Kershaw County resident Ray McElveen has two farm ponds that I've had the good fortune to be invited to, and along with Ray and his son and some other friends, we've caught good numbers of largemouth and our share of bream. The ponds are full of little 1-lb bass and Ray is trying to thin the herd a little, so we've been keeping these bass for a fish-fry.

Spinners and plastic worms have been working great for these bass, and the plastic Itzabug lure has accounted for most of the ones I've caught. Spinners and live crickets have been productive for catching bluegills and shellcrackers.

Ray's son, Grant McElveen, shared his strategy for catching largemouth in these ponds. He'll cast out a plastic worm parallel to the shore, and leaving the bail open on his reel, he'll walk along the bank letting line out as he goes. When he's walked the length of the bank, he'll begin his long retrieve, allowing him to fish a great amount of water despite his limited casting ability.

PhotosByRayMcElveen: Grant McElveen, a/k/a "The Fish Slayer," shows off a couple of the bass he's recently caught while pond fishing.

Friday, April 9, 2010

Antler Shed Hunting

While walking his property in search of antler sheds recently, Lee County resident Richie Boykin found more than he was expecting. An intact deer skull with both antlers attached was a good find, and one he believes came from a buck his uncle shot, but failed to find, during the 2009 hunting season.

PhotosByBrianCope: Richie Boykin found this deer skull while walking his Lee County property last week.

Saturday, April 3, 2010

It's a Worm, it's a Crawdad, Itzabug!

Stanley Jigs has a new soft plastic lure on the market that incorporates features of several different plastic lures. The 4-inch long Itzabug is like a short plastic worm with crawdad claws and tentacles. The body is made up of flexible rings that give the body a thicker profile, but they also trap air which is then released as tiny air bubbles, adding to the attention-getting features of the lure.
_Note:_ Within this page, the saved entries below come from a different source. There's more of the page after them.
-- ==== Sys2Proof/Machine/Firing.lean ====
section
/-!
DEFINITION. How engines take their queued operations (R215 to R217, R375) and how ring operations fire (R225).
-/
namespace Sys2Proof.Machine

/-- Bytes that an engine operation moves between its ring and a pointer. -/
def State.ringEnd (s : State) (n : Nat) (k : OpKind) : Nat :=
  match k with
  | .eop _ _ _ map _ _ => let m := RingMap.of map; (s.tile n).useBytes (m.in0.or m.out)
  | _ => 0

/-- An operation leaves its engine. -/
def State.dropOp (s : State) (n id : Nat) : State :=
  s.modTile n fun t => { t with
    ops := t.ops.filter fun o => o.id != id,
    coll := { t.coll with shadow := t.coll.shadow.map fun x => if x.map Partial.op = some id then none else x } }

/-- The checks of a FREE task's operation when its engine takes it (R217): a failure moves nothing and drops it. -/
def State.checkTaken (s : State) (n : Nat) (o : EngineOp) : Except State State :=
  if o.checked then .ok s
  else match s.checkOp n o.issuer.ctxnum o.kind o.eng (s.ringEnd n o.kind) with
    | .ok (s, pins) => .ok (s.modOp n o.id fun x => { x with checked := true, pins := pins })
    | .error (cause, p) => .error (((s.logWalk o.issuer.ctxnum cause p).late n o cause p).dropOp n o.id)

/-- The step that performs a command record (R218, R219, R221, R338). -/
def recordEvent (n : Nat) (o : EngineOp) (bs : List Byte) : Event :=
  match o.eng, fieldAt bs 0 1 with
  | 0, 0 => if isCore n then .gather n o.id else .copyCommandCopy n o.id
  | 0, 1 => if isCore n then .scatter n o.id else .copyCommandSlotFill n o.id
  | 0, 2 => .copyCommandAccumulatingStore n o.id
  | 0, _ => .copyCommandFill n o.id
  | 2, k => collEvent n o.id k
  | _, 0 => .consolidate n o.id
  | _, 1 => .consolidateActiveSet n o.id
  | _, _ => .insertArrangement n o.id

/-- A collective command waits for room in the partial store, or for its shadow (R375). -/
def State.collReady (s : State) (n : Nat) (o : EngineOp) : Bool :=
  match o.coll? with
  | some c => if c.srck = 0 then (s.tile n).storeFits c.len else ((s.tile n).coll.partialOf o.id).isSome
  | none => true

/-- The first operation that an engine may take: a ring operation that has been taken waits for its rings. -/
def Tile.nextOpOf (t : Tile) (engine : Nat) : Option EngineOp :=
  t.ops.find? fun o => o.eng == engine && o.stage == .queued && !(o.checked && match o.kind with | .eop .. => true | _ => false)

/-- The engine looks at its queue again. -/
def State.takeMore (s : State) (n engine : Nat) : State :=
  if ((s.tile n).nextOpOf engine).isSome then s.once (.engineTakeCommand n engine) else s

/-- ENGINE_TAKE_COMMAND (R215 to R217, R223, R375). -/
def execEngineTakeCommand (tile engine : Nat) (s : State) : Out :=
  match (s.tile tile).nextOpOf engine with
  | none => .next (s.kick tile)
  | some o =>
    -- engines complete their current operations and take no more of a frozen launch (R446)
    if (s.launch? o.issuer.ctxnum).any fun l => l.state == .down then .next s else
    match o.kind with
    | .ringMove k count produce =>
      let r := (s.tile tile).ring k
      let past := decide (if produce then r.size < r.occ + count.toNat else r.occ < count.toNat)
      let s := if past then s.late tile o Cause.ringover (BitVec.ofNat 64 k) else s
      let s := s.dropOp tile o.id
      .next ((if past then s else s.moveRing tile k count produce).takeMore tile engine)
    | .record bs =>
      if engine = 2 ∧ s.collReady tile o = false then .next (s.shadowKick tile)
      else match s.checkTaken tile o with
        | .error s => .next (s.takeMore tile engine)
        | .ok s =>
          let s := s.modOp tile o.id fun x => { x with stage := .running 0 0 }
          .next ((s.soon (recordEvent tile o bs)).takeMore tile engine)
    | .eop .. => match s.checkTaken tile o with
      | .error s => .next (s.takeMore tile engine)
      | .ok s => .next (((s.modOp tile o.id fun x => { x with checked := true }).kick tile).takeMore tile engine)

/-- The collective engine's firing (R225): the elements are the slice's partial, once the store has room. -/
def State.fireColl (s : State) (n : Nat) (o : EngineOp) (map : Word) (record : List Byte) : State :=
  let c := Coll.ofBytes record
  match (RingMap.of map).in0 with
  | some (k, count) =>
    if !(s.tile n).storeFits c.len then s
    else
      let (bs, ps) := s.ringBytes n k count
      let s := s.moveRing n k (BitVec.ofNat 32 count) false
      (s.modOp n o.id fun x => { x with stage := .running 0 0 }).keepPartial n o c bs ps
  | none => s

/-- A ring operation that fires, or one of the copy engine whose bytes are on their way. -/
def State.goesOn (s : State) (n id : Nat) : Option EngineOp :=
  match s.op? n id with
  | some o => if o.eng = 0 ∧ o.stage = .running 0 1 then some o else s.fires n id
  | none => none

/-- RING_OPERATION_FIRING (R225). -/
def execRingOperationFiring (tile op : Nat) (s : State) : Out :=
  match s.goesOn tile op with
  | none => .next s
  | some o =>
    match o.kind with
    | .eop fn a b map cr record =>
      match o.eng with
      | 0 => .next (if (s.streamOf tile o).isSome then s else s.fireCopy tile o fn a b map)
      | 1 => .next (s.fireMatrix tile o fn a b map cr)
      | 2 => .next (if s.now < (s.tile tile).sliceHeld then s.atCycle (s.tile tile).sliceHeld (.ringOperationFiring tile op) else s.fireColl tile o map record)
      | 3 => .next (s.fireNear tile o map record)
      | _ => .next (s.fireCons tile o fn a map)
    | _ => .next s

end Sys2Proof.Machine
end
I tested out the lure today with help from Morgan Watt. Fishing a friend's pond, we found the Itzabug to be quite the fish-catcher. Having no luck with a white plastic worm, Morgan switched to an Itzabug and caught a largemouth on his next cast. That prompted me to trade my spinnerbait, which had produced no fish, for an Itzabug of my own. A few casts later and I was into a bass myself, but not before Morgan had already landed another.

Morgan was using a worm-weight with his Itzabug and had it Texas-rigged, and I was going weightless. Results were very similar, with Morgan catching 7 bass over the next hour while I caught 8. What impressed us the most was the durability of these little lures. Plastic lures take a beating when you're catching fish--the hook has to pass all the way through the plastic every time you hook a fish, but neither of us had to use a second Itzabug.

The Itzabug is available in 8 colors and can be found wherever you buy fishing tackle. Or order direct from Stanley by visiting their website at

PhotosByBrianCope: Switching to the Itzabug made a good day of fishing.